A recovering alcoholic who has been sober since 26 October 1998 – a date that remains central to his sense of identity because it was when he vowed to stop drinking – Rae is the founder of Second Chance, an addiction recovery programme. He set it up in Possil, a hard, impoverished area of Glasgow, after returning to the city of his birth when he signed for Rangers in 2004 and discovering the kind of treatment he benefited from was not available.

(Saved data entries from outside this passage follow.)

-- ==== Sys2Proof/Laws/Frames.lean ====
section
/-! SUPPORT. One lemma for each shared operation: the fields it may change; every other field keeps its value. The simp
lemma beside it drops the operation from a frame that allows those fields. -/

namespace Sys2Proof.Machine

theorem State.agree_refl (s : State) (f : Field) : s.agree s f := by cases f <;> rfl

theorem SameBut.refl (F : List Field) (s : State) : SameBut F s s := fun f _ => s.agree_refl f

@[simp] theorem sameBut_self (F : List Field) (s : State) : SameBut F s s ↔ True := iff_of_true (SameBut.refl F s) trivial

theorem SameBut.trans {F : List Field} {s t u : State} (h : SameBut F s t) (k : SameBut F t u) : SameBut F s u := by
  intro f hf
  have a := h f hf
  have b := k f hf
  cases f <;> exact Eq.trans b a

theorem SameBut.symm {F : List Field} {s t : State} (h : SameBut F s t) : SameBut F t s := by
  intro f hf
  have a := h f hf
  cases f <;> exact Eq.symm a

theorem SameBut.mono {F G : List Field} {s t : State} (h : SameBut F s t) (hG : F ⊆ G) : SameBut G s t :=
  fun f hf => h f fun hc => hf (hG hc)

theorem SameBut.drop {F G : List Field} {s t u : State} (h : SameBut G t u) (hG : G ⊆ F) :
    SameBut F s u ↔ SameBut F s t :=
  ⟨fun a => a.trans (h.mono hG).symm, fun a => a.trans (h.mono hG)⟩

theorem SameBut.foldl {α : Type} {F : List Field} {f : State → α → State} (h : ∀ t x, SameBut F t (f t x))
    (l : List α) (s : State) : SameBut F s (l.foldl f s) := by
  induction l generalizing s with
  | nil => exact SameBut.refl F s
  | cons x l ih => exact (h s x).trans (ih (f s x))

theorem SameBut.trans_foldl {α : Type} {F : List Field} {f : State → α → State} {s t : State} (a : SameBut F s t)
    (h : ∀ t x, SameBut F t (f t x)) (l : List α) : SameBut F s (l.foldl f t) := a.trans (SameBut.foldl h l t)

/-! ### Flags and alerts -/

theorem setAlert_frame (s : State) (a : Alert) (o : Option (Fin 8)) :
    SameBut [.alerts] s (s.setAlert a o) := by
  intro f hf
  cases f <;> first | rfl | (exfalso; simp at hf; done)

@[simp] theorem sameBut_setAlert {F : List Field} {s t : State} (a : Alert) (o : Option (Fin 8))
    (hF : [.alerts] ⊆ F) : SameBut F s (t.setAlert a o) ↔ SameBut F s t := SameBut.drop (setAlert_frame t _ _) hF

theorem addTo_frame (s : State) (i : Fin 8) (n : Nat) :
    SameBut [.counters, .alerts] s (s.addTo i n) := by
  intro f hf
  unfold State.addTo
  cases f <;> first | (exfalso; simp at hf; done) | (dsimp only [State.agree]; split <;> rfl)

@[simp] theorem sameBut_addTo {F : List Field} {s t : State} (i : Fin 8) (n : Nat)
    (hF : [.counters, .alerts] ⊆ F) : SameBut F s (t.addTo i n) ↔ SameBut F s t := SameBut.drop (addTo_frame t _ _) hF

theorem offer_frame (s : State) (o : Occurrence) (i : Fin 8) :
    SameBut [.counters, .alerts] s (State.offer o s i) := by
  unfold State.offer
  try dsimp only
  repeat' split
  all_goals simp

@[simp] theorem sameBut_offer {F : List Field} {s t : State} (o : Occurrence) (i : Fin 8)
    (hF : [.counters, .alerts] ⊆ F) :
      SameBut F s (State.offer o t i) ↔ SameBut F s t := SameBut.drop (offer_frame t _ _) hF

theorem raise_frame (s : State) (o : Occurrence) :
    SameBut [.counters, .alerts] s (s.raise o) := by
  unfold State.raise
  refine SameBut.trans_foldl ?_ (fun t x => ?_) _ <;> simp

@[simp] theorem sameBut_raise {F : List Field} {s t : State} (o : Occurrence)
    (hF : [.counters, .alerts] ⊆ F) : SameBut F s (t.raise o) ↔ SameBut F s t := SameBut.drop (raise_frame t _) hF

theorem raiseIf_frame (s : State) (b : Bool) (o : Occurrence) :
    SameBut [.counters, .alerts] s (s.raiseIf b o) := by
  unfold State.raiseIf
  try dsimp only
  repeat' split
  all_goals simp

@[simp] theorem sameBut_raiseIf {F : List Field} {s t : State} (b : Bool) (o : Occurrence)
    (hF : [.counters, .alerts] ⊆ F) :
      SameBut F s (t.raiseIf b o) ↔ SameBut F s t := SameBut.drop (raiseIf_frame t _ _) hF

theorem raiseTimes_frame (s : State) (o : Occurrence) (n : Nat) :
    SameBut [.counters, .alerts] s (s.raiseTimes o n) := by
  induction n generalizing s with
  | zero => exact SameBut.refl _ s
  | succ n ih => exact SameBut.trans (raise_frame s o) (ih _)

@[simp] theorem sameBut_raiseTimes {F : List Field} {s t : State} (o : Occurrence) (n : Nat)
    (hF : [.counters, .alerts] ⊆ F) :
      SameBut F s (t.raiseTimes o n) ↔ SameBut F s t := SameBut.drop (raiseTimes_frame t _ _) hF

theorem sampleCounter_frame (s : State) (i : Fin 8) :
    SameBut [.counters, .alerts] s (s.sampleCounter i) := by
  unfold State.sampleCounter
  refine SameBut.trans_foldl ?_ (fun t x => ?_) _ <;> simp

@[simp] theorem sameBut_sampleCounter {F : List Field} {s t : State} (i : Fin 8)
    (hF : [.counters, .alerts] ⊆ F) :
      SameBut F s (t.sampleCounter i) ↔ SameBut F s t := SameBut.drop (sampleCounter_frame t _) hF

theorem sampleLevels_frame (s : State) :
    SameBut [.counters, .alerts] s s.sampleLevels := by
  unfold State.sampleLevels
  refine SameBut.trans_foldl ?_ (fun t x => ?_) _ <;> simp

@[simp] theorem sameBut_sampleLevels {F : List Field} {s t : State}
    (hF : [.counters, .alerts] ⊆ F) : SameBut F s t.sampleLevels ↔ SameBut F s t := SameBut.drop (sampleLevels_frame t) hF

/-! ### Named operations -/

theorem setPort_frame (s : State) (p : Port) (x : PortState) :
    SameBut [.ports] s (s.setPort p x) := by
  intro f hf
  cases f <;> first | rfl | (exfalso; simp at hf; done)

@[simp] theorem sameBut_setPort {F : List Field} {s t : State} (p : Port) (x : PortState)
    (hF : [.ports] ⊆ F) : SameBut F s (t.setPort p x) ↔ SameBut F s t := SameBut.drop (setPort_frame t _ _) hF

theorem setGroup_frame (s : State) (g : Group) (x : GroupState) :
    SameBut [.groups] s (s.setGroup g x) := by
  intro f hf
  cases f <;> first | rfl | (exfalso; simp at hf; done)

@[simp] theorem sameBut_setGroup {F : List Field} {s t : State} (g : Group) (x : GroupState)
    (hF : [.groups] ⊆ F) : SameBut F s (t.setGroup g x) ↔ SameBut F s t := SameBut.drop (setGroup_frame t _ _) hF

theorem setService_frame (s : State) (k : Service) (x : ServiceState) :
    SameBut [.services] s (s.setService k x) := by
  intro f hf
  cases f <;> first | rfl | (exfalso; simp at hf; done)

@[simp] theorem sameBut_setService {F : List Field} {s t : State} (k : Service) (x : ServiceState)
    (hF : [.services] ⊆ F) :
      SameBut F s (t.setService k x) ↔ SameBut F s t := SameBut.drop (setService_frame t _ _) hF

theorem setPackages_frame (s : State) (l : List (Option PackageRecord)) :
    SameBut [.packages] s (s.setPackages l) := by
  intro f hf
  cases f <;> first | rfl | (exfalso; simp at hf; done)

@[simp] theorem sameBut_setPackages {F : List Field} {s t : State} (l : List (Option PackageRecord))
    (hF : [.packages] ⊆ F) : SameBut F s (t.setPackages l) ↔ SameBut F s t := SameBut.drop (setPackages_frame t _) hF

theorem sendPort_frame (s : State) (p : Port) (m : PortMsg) :
    SameBut [.sent] s (s.sendPort p m) := by
  intro f hf
  cases f <;> first | rfl | (exfalso; simp at hf; done)

@[simp] theorem sameBut_sendPort {F : List Field} {s t : State} (p : Port) (m : PortMsg)
    (hF : [.sent] ⊆ F) : SameBut F s (t.sendPort p m) ↔ SameBut F s t := SameBut.drop (sendPort_frame t _ _) hF

theorem sendAnswer_frame (s : State) (a : Answer) :
    SameBut [.sent] s (s.sendAnswer a) := by
  intro f hf
  cases f <;> first | rfl | (exfalso; simp at hf; done)

@[simp] theorem sameBut_sendAnswer {F : List Field} {s t : State} (a : Answer)
    (hF : [.sent] ⊆ F) : SameBut F s (t.sendAnswer a) ↔ SameBut F s t := SameBut.drop (sendAnswer_frame t _) hF

theorem sendOutput_frame (s : State) (m : OutputMsg) :
    SameBut [.sent] s (s.sendOutput m) := by
  intro f hf
  cases f <;> first | rfl | (exfalso; simp at hf; done)

@[simp] theorem sameBut_sendOutput {F : List Field} {s t : State} (m : OutputMsg)
    (hF : [.sent] ⊆ F) : SameBut F s (t.sendOutput m) ↔ SameBut F s t := SameBut.drop (sendOutput_frame t _) hF

theorem enterLink_frame (s : State) (p : Port) (l : LinkState) :
    SameBut [.ports, .sent] s (s.enterLink p l) := by
  unfold State.enterLink
  try dsimp only
  all_goals simp

@[simp] theorem sameBut_enterLink {F : List Field} {s t : State} (p : Port) (l : LinkState)
    (hF : [.ports, .sent] ⊆ F) :
      SameBut F s (t.enterLink p l) ↔ SameBut F s t := SameBut.drop (enterLink_frame t _ _) hF

theorem mapPlacements_frame (s : State) (f : Placement → Placement) :
    SameBut [.ports] s (s.mapPlacements f) := by
  intro f hf
  cases f <;> first | rfl | (exfalso; simp at hf; done)

@[simp] theorem sameBut_mapPlacements {F : List Field} {s t : State} (f : Placement → Placement)
    (hF : [.ports] ⊆ F) : SameBut F s (t.mapPlacements f) ↔ SameBut F s t := SameBut.drop (mapPlacements_frame t _) hF

theorem markCue_frame (s : State) (k : Service) (id : CueId) (st : PlacementState) :
    SameBut [.ports] s (s.markCue k id st) := by
  unfold State.markCue
  try dsimp only
  all_goals simp

@[simp] theorem sameBut_markCue {F : List Field} {s t : State} (k : Service) (id : CueId) (st : PlacementState)
    (hF : [.ports] ⊆ F) : SameBut F s (t.markCue k id st) ↔ SameBut F s t := SameBut.drop (markCue_frame t _ _ _) hF

/-! ### Cues and timing -/

theorem renumberCue_frame (s : State) (k : Service) (b c : CueBody) (i : Nat) :
    SameBut [.ports] s (s.renumberCue k b c i) := by
  unfold State.renumberCue
  try dsimp only
  all_goals simp

@[simp] theorem sameBut_renumberCue {F : List Field} {s t : State} (k : Service) (b c : CueBody) (i : Nat)
    (hF : [.ports] ⊆ F) :
      SameBut F s (t.renumberCue k b c i) ↔ SameBut F s t := SameBut.drop (renumberCue_frame t _ _ _ _) hF

theorem removePlaced_frame (s : State) (pl : Placement) :
    SameBut [.ports, .services] s (s.removePlaced pl) := by
  unfold State.removePlaced
  try dsimp only
  repeat' split
  all_goals simp

@[simp] theorem sameBut_removePlaced {F : List Field} {s t : State} (pl : Placement)
    (hF : [.ports, .services] ⊆ F) :
      SameBut F s (t.removePlaced pl) ↔ SameBut F s t := SameBut.drop (removePlaced_frame t _) hF

theorem insertCue_frame (s : State) (k : Service) (c : CueRecord) :
    SameBut [.ports, .services, .counters, .alerts] s (s.insertCue k c) := by
  unfold State.insertCue
  try dsimp only
  repeat' split
  all_goals simp

@[simp] theorem sameBut_insertCue {F : List Field} {s t : State} (k : Service) (c : CueRecord)
    (hF : [.ports, .services, .counters, .alerts] ⊆ F) :
      SameBut F s (t.insertCue k c) ↔ SameBut F s t := SameBut.drop (insertCue_frame t _ _) hF

theorem settleTimed_frame (s : State) (k : Service) (x : Timed) :
    SameBut [.ports, .services, .counters, .alerts] s (s.settleTimed k x) := by
  unfold State.settleTimed
  try dsimp only
  repeat' split
  all_goals simp

@[simp] theorem sameBut_settleTimed {F : List Field} {s t : State} (k : Service) (x : Timed)
    (hF : [.ports, .services, .counters, .alerts] ⊆ F) :
      SameBut F s (t.settleTimed k x) ↔ SameBut F s t := SameBut.drop (settleTimed_frame t _ _) hF

theorem closeCue_frame (s : State) (k : Service) :
    SameBut [.ports, .services, .counters, .alerts] s (s.closeCue k) := by
  unfold State.closeCue
  try dsimp only
  repeat' split
  all_goals simp

@[simp] theorem sameBut_closeCue {F : List Field} {s t : State} (k : Service)
    (hF : [.ports, .services, .counters, .alerts] ⊆ F) :
      SameBut F s (t.closeCue k) ↔ SameBut F s t := SameBut.drop (closeCue_frame t _) hF

theorem closeRouted_frame (s : State) (g : Group) :
    SameBut [.ports, .services, .counters, .alerts] s (s.closeRouted g) := by
  unfold State.closeRouted
  refine SameBut.trans_foldl ?_ (fun t x => ?_) _
  · simp
  · split <;> simp

@[simp] theorem sameBut_closeRouted {F : List Field} {s t : State} (g : Group)
    (hF : [.ports, .services, .counters, .alerts] ⊆ F) :
      SameBut F s (t.closeRouted g) ↔ SameBut F s t := SameBut.drop (closeRouted_frame t _) hF

theorem changeRoute_frame (s : State) (k : Service) (g : Option Group) :
    SameBut [.ports, .services, .counters, .alerts] s (s.changeRoute k g) := by
  unfold State.changeRoute
  try dsimp only
  repeat' split
  all_goals simp

@[simp] theorem sameBut_changeRoute {F : List Field} {s t : State} (k : Service) (g : Option Group)
    (hF : [.ports, .services, .counters, .alerts] ⊆ F) :
      SameBut F s (t.changeRoute k g) ↔ SameBut F s t := SameBut.drop (changeRoute_frame t _ _) hF

/-! ### Assembly -/

theorem openBody_frame (s : State) (k : Service) (b : Bool) :
    SameBut [.services] s (s.openBody k b).1 := by
  unfold State.openBody
  try dsimp only
  all_goals simp

@[simp] theorem sameBut_openBody {F : List Field} {s t : State} (k : Service) (b : Bool)
    (hF : [.services] ⊆ F) : SameBut F s (t.openBody k b).1 ↔ SameBut F s t := SameBut.drop (openBody_frame t _ _) hF

theorem openOrNew_frame (s : State) (k : Service) (b : Bool) :
    SameBut [.services] s (s.openOrNew k b).1 := by
  unfold State.openOrNew
  try dsimp only
  repeat' split
  all_goals simp

@[simp] theorem sameBut_openOrNew {F : List Field} {s t : State} (k : Service) (b : Bool)
    (hF : [.services] ⊆ F) :
      SameBut F s (t.openOrNew k b).1 ↔ SameBut F s t := SameBut.drop (openOrNew_frame t _ _) hF

theorem putWord_frame (s : State) (k : Service) (b : CueBody) (a : AdmittedWord) :
    SameBut [.ports, .services, .counters, .alerts] s (s.putWord k b a).1 := by
  unfold State.putWord
  try dsimp only
  repeat' split
  all_goals simp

When Rae struck the bottom of his own distress after years of prolonged drinking and sought professional help, his club, Sunderland, and the Professional Footballers' Association arranged for him to receive treatment at The Priory. He used to binge, drinking heavily on Sundays and Mondays, but as the sessions began to move further into the week, and he began to admit to his sense of depression, Rae asked for help. In Glasgow, he discovered that most sufferers could only turn to maintenance programmes, where their addictions are controlled.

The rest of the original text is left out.